The Little Review (littlereview) wrote,
The Little Review

Poem for Thursday

Far Away
By Julia Hartwig
Translated by John and Bogdana Carpenter

She ran faster than tears
ran straight ahead
no boundary was in front of her
no one chased her
no one was racing against her
luminous space waited
to take her in its embrace


From In Praise of the Unfinished, translated from the Polish, published by Knopf. Published in "Absence, Opera, Beans, Dreams", a selection of verse from new collections from The Washington Post Book World's poetry issue the week of April 20th.

Adam had his final orchestra concert of the year this evening, so I had to get done on Wednesday the chores I didn't manage on Tuesday because my in-laws were coming for dinner. So I folded laundry while watching the first episodes of The Practice that William Shatner was on -- I never watched that show during its eight-year run, and it's so much fun to watch Alan fall in love with Denny that I don't know if I want to watch Alan before Denny, though I'm tempted just to get Alan's backstory (he shoots at targets and calls them "mother"?!). Paul brought home pizza for dinner, so we had that with his parents and looked at some family photos.

The concert was held at my high school in the refurbished auditorium -- apparently a pitch the keep the middle school's award-winning eighth grade orchestra students together in the school next fall. It was a terrific program; Adam's group, the intermediate orchestra, played a Korean folk tune, "Canyon Sunset," Brubaker's "El Toro", a Celtic fiddle arrangement, and the final movement of Beethoven's Fifth Symphony.
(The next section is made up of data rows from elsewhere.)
def Foot.fenceTake : Foot := ⟨0x3407004010002003E000000020000611F8130200079C00400840, 0x40000000700004000000000000000000000000070C001000080000006018000000000000000000000000F07, 0x410F0⟩

theorem Does.fenceTake {G : Foot} {z s : State} (h : Does G z s) (hg : Foot.fenceTake.leB G = true) (d : Nat) (scope : Nat) (id : Nat) : Does G z (State.fenceTake s d scope id) := by
  unfold State.fenceTake
  with_reducible repeat' first
    | assumption
    | (extract_lets +onlyGivenNames a; first | (refine (fun (k : Does G z a) => ?_) ?_; rotate_left; unfold a; clear a; rotate_left; clear_value a; revert a; intros) | (clear_value a; revert a; intros))
    | refine Does.setV ?_ ?_ _ _ _ | (refine Does.when ?_ _ _ fun _ _ => ?_) | (refine Does.each ?_ _ _ fun _ _ _ _ => ?_)
    | refine Does.fenceIssue ?_ (Foot.up hg (by decide)) _ _ | refine Does.fenceProgress ?_ (Foot.up hg (by decide)) _
    | exact Foot.upV hg (by decide)

def Foot.cntRemoved : Foot := ⟨0x40000000000000000000000000000000000000000000, 0x140000000000000000000000000000000000000000000000000000000000000, 0⟩

theorem Does.cntRemoved {G : Foot} {z s : State} (h : Does G z s) (hg : Foot.cntRemoved.leB G = true) (l : Nat) (slot : Nat) (removed : List (Nat × Nat)) : Does G z (State.cntRemoved s l slot removed) := by
  unfold State.cntRemoved
  with_reducible repeat' first
    | assumption
    | (extract_lets +onlyGivenNames a; first | (refine (fun (k : Does G z a) => ?_) ?_; rotate_left; unfold a; clear a; rotate_left; clear_value a; revert a; intros) | (clear_value a; revert a; intros))
    | (refine Does.each ?_ _ _ fun _ _ _ _ => ?_) | refine Does.cntAdd ?_ (Foot.up hg (by decide)) _ _ _ _ _

def Foot.upMsg : Foot := ⟨0x7004010000002000000000000000000130200008000400000, 0x7, 0x30⟩

theorem Does.upMsg {G : Foot} {z s : State} (h : Does G z s) (hg : Foot.upMsg.leB G = true) (e : ChEnd) (tag : Nat) (rsvd : Bool) (f : Nat → Nat → State → State) (hf : ∀ x0 x1 x2, Does G z x2 → Does G z (f x0 x1 x2)) : Does G z (State.upMsg s e tag rsvd f) := by
  unfold State.upMsg
  with_reducible repeat' first
    | assumption | refine Does.deliver ?_ (Foot.up hg (by decide)) _ _ _ (fun _ _ => ?_)
    | refine Does.evFrom ?_ (Foot.up hg (by decide)) _ _ _ _ _ | refine hf _ _ _ ?_ | (dsimp -zeta only)
    | refine Does.ite ?_ ?_ | refine Does.ite_snd ?_ ?_ | refine Foot.pick ?_ ?_ | split

def Foot.pkgFast : Foot := ⟨0, 0x1800000000000000000000000000, 0⟩

theorem Does.pkgFast {G : Foot} {z s : State} (h : Does G z s) (hg : Foot.pkgFast.leB G = true) (slot : Nat) : Does G z (State.pkgFast s slot) := by
  unfold State.pkgFast
  with_reducible repeat' first
    | assumption
    | (extract_lets +onlyGivenNames a; first | (refine (fun (k : Does G z a) => ?_) ?_; rotate_left; unfold a; clear a; rotate_left; clear_value a; revert a; intros) | (clear_value a; revert a; intros))
    | refine Does.addV ?_ ?_ _ _ _ | exact Foot.upV hg (by decide)

def Foot.estFrames : Foot := ⟨0x7000000000000000000000000000000000000000000000000, 0x1000000000000000000000000000000000000000000000000000000000000000007, 0x20⟩

theorem Does.estFrames {G : Foot} {z s : State} (h : Does G z s) (hg : Foot.estFrames.leB G = true) : Does G z (State.estFrames s) := by
  unfold State.estFrames
  with_reducible repeat' first
    | assumption
    | (extract_lets +onlyGivenNames a; first | (refine (fun (k : Does G z a) => ?_) ?_; rotate_left; unfold a; clear a; rotate_left; clear_value a; revert a; intros) | (clear_value a; revert a; intros))
    | refine Does.setV ?_ ?_ _ _ _ | (refine Does.each ?_ _ _ fun _ _ _ _ => ?_)
    | refine Does.frame ?_ (Foot.up hg (by decide)) _ _ _ _ _ _ | exact Foot.upV hg (by decide)
    | exact Foot.upM hg ‹_ ∈ _› (by decide) | (dsimp -zeta only) | refine Does.ite ?_ ?_

def Foot.slotSum : Foot := ⟨0x70000100000020000000C0000000000000000000000400000, 0x1000000001000000000000000000000000000000000000001800000000000000000006000007, 0x20⟩

theorem Does.slotSum {G : Foot} {z s : State} (h : Does G z s) (hg : Foot.slotSum.leB G = true) (d : Nat) (slot : Nat) : Does G z (State.slotSum s d slot) := by
  unfold State.slotSum
  with_reducible repeat' first
    | assumption
    | (extract_lets +onlyGivenNames a; first | (refine (fun (k : Does G z a) => ?_) ?_; rotate_left; unfold a; clear a; rotate_left; clear_value a; revert a; intros) | (clear_value a; revert a; intros))
    | refine Does.setV ?_ ?_ _ _ _ | refine Does.hubSlotEst ?_ (Foot.up hg (by decide)) _
    | refine Does.pkgFast ?_ (Foot.up hg (by decide)) _ | refine Does.estFrames ?_ (Foot.up hg (by decide))
    | refine Does.nodeSlot ?_ (Foot.up hg (by decide)) _ _ | exact Foot.upV hg (by decide) | (dsimp -zeta only)
    | refine Does.ite ?_ ?_

def Foot.edpRun : Foot := ⟨0x7004000000000000000000000000000130200008000000040, 0x1800000000000000000000000007, 0x30⟩

theorem Does.edpRun {G : Foot} {z s : State} (h : Does G z s) (hg : Foot.edpRun.leB G = true) (j : Nat) : Does G z (State.edpRun s j) := by
  unfold State.edpRun
  with_reducible repeat' first
    | assumption
    | (extract_lets +onlyGivenNames a; first | (refine (fun (k : Does G z a) => ?_) ?_; rotate_left; unfold a; clear a; rotate_left; clear_value a; revert a; intros) | (clear_value a; revert a; intros))
    | refine Does.wr ?_ ?_ _ _ _ | refine Does.dropV ?_ ?_ _ _ | refine Does.event ?_ (Foot.up hg (by decide)) _ _
    | exact Foot.upR hg (by decide) | exact Foot.upV hg (by decide) | (dsimp -zeta only) | refine Does.ite ?_ ?_

def Foot.gEnergy : Foot := ⟨0x4000000000000000000000000000000000000000000000, 0x10000000000000000000000000000000000000000000000000000000000000000, 0⟩

theorem Does.gEnergy {G : Foot} {z s : State} (h : Does G z s) (hg : Foot.gEnergy.leB G = true) (i : Nat) (nj : Int) : Does G z (State.gEnergy s i nj) := by
  unfold State.gEnergy
  with_reducible repeat' first
    | assumption
    | (extract_lets +onlyGivenNames a; first | (refine (fun (k : Does G z a) => ?_) ?_; rotate_left; unfold a; clear a; rotate_left; clear_value a; revert a; intros) | (clear_value a; revert a; intros))
    | refine Does.wr ?_ ?_ _ _ _ | refine Does.addV ?_ ?_ _ _ _ | exact Foot.upR hg (by decide) | exact Foot.upV hg (by decide)

def Foot.ivCounters : Foot := ⟨0x4000000000000002000000000000000000000000000000, 0x10000000000000000000000000800000000000000000000000000000000000000, 0⟩

theorem Does.ivCounters {G : Foot} {z s : State} (h : Does G z s) (hg : Foot.ivCounters.leB G = true) : Does G z (State.ivCounters s) := by
  unfold State.ivCounters
  with_reducible repeat' first
    | assumption
    | (extract_lets +onlyGivenNames a; first | (refine (fun (k : Does G z a) => ?_) ?_; rotate_left; unfold a; clear a; rotate_left; clear_value a; revert a; intros) | (clear_value a; revert a; intros))
    | refine Does.wr ?_ ?_ _ _ _ | (refine Does.each ?_ _ _ fun _ _ _ _ => ?_)
    | refine Does.gEnergy ?_ (Foot.up hg (by decide)) _ _ | refine Does.addV ?_ ?_ _ _ _
    | refine Does.gCount ?_ (Foot.up hg (by decide)) _ _ | exact Foot.upR hg (by decide) | exact Foot.upV hg (by decide)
The advanced orchestra (which has won lots of state and national awards) played Frescobaldi's "Toccata," Hofeldt's "The Gift," Brahms' "Hungarian Dance," "Colors of the Wind" from Pocahontas, the theme from The Godfather, and, as an encore, "Stand By Me."

The middle school music teacher conducts the intermediate orchestra.

The cellos, violas and second violins play together.

The advanced orchestra stands for bows and to present the music teacher with a scrapbook of their festival visits.

Remember how my kids' elementary school was being torn down? Now it's being rebuilt.

I'd hate to live any closer to the construction site -- we already get a lot of the dust -- but it's neat to see the structure's beams go up.

Here are three residents who couldn't care about the concerts or the school rebuilding.

In general, the violin only interests them if they can chew on the bow, which they are not allowed to do, and outside noises are only worth checking out if they might be a squirrel, chipmunk, mouse, moth or fellow cat.

As if we needed another reason not to mourn Elliot Spitzer, New York Governor David A. Paterson is telling New York agencies to recognize same-sex marriages performed in other jurisdictions. I am a tiny bit nervous that the anti-gay-marriage coalitions could get something on the ballot by November and bring out the conservative crowds who otherwise wouldn't bother to turn out to vote for McCain -- someone please tell me that that is not possible in New York or California at this late date!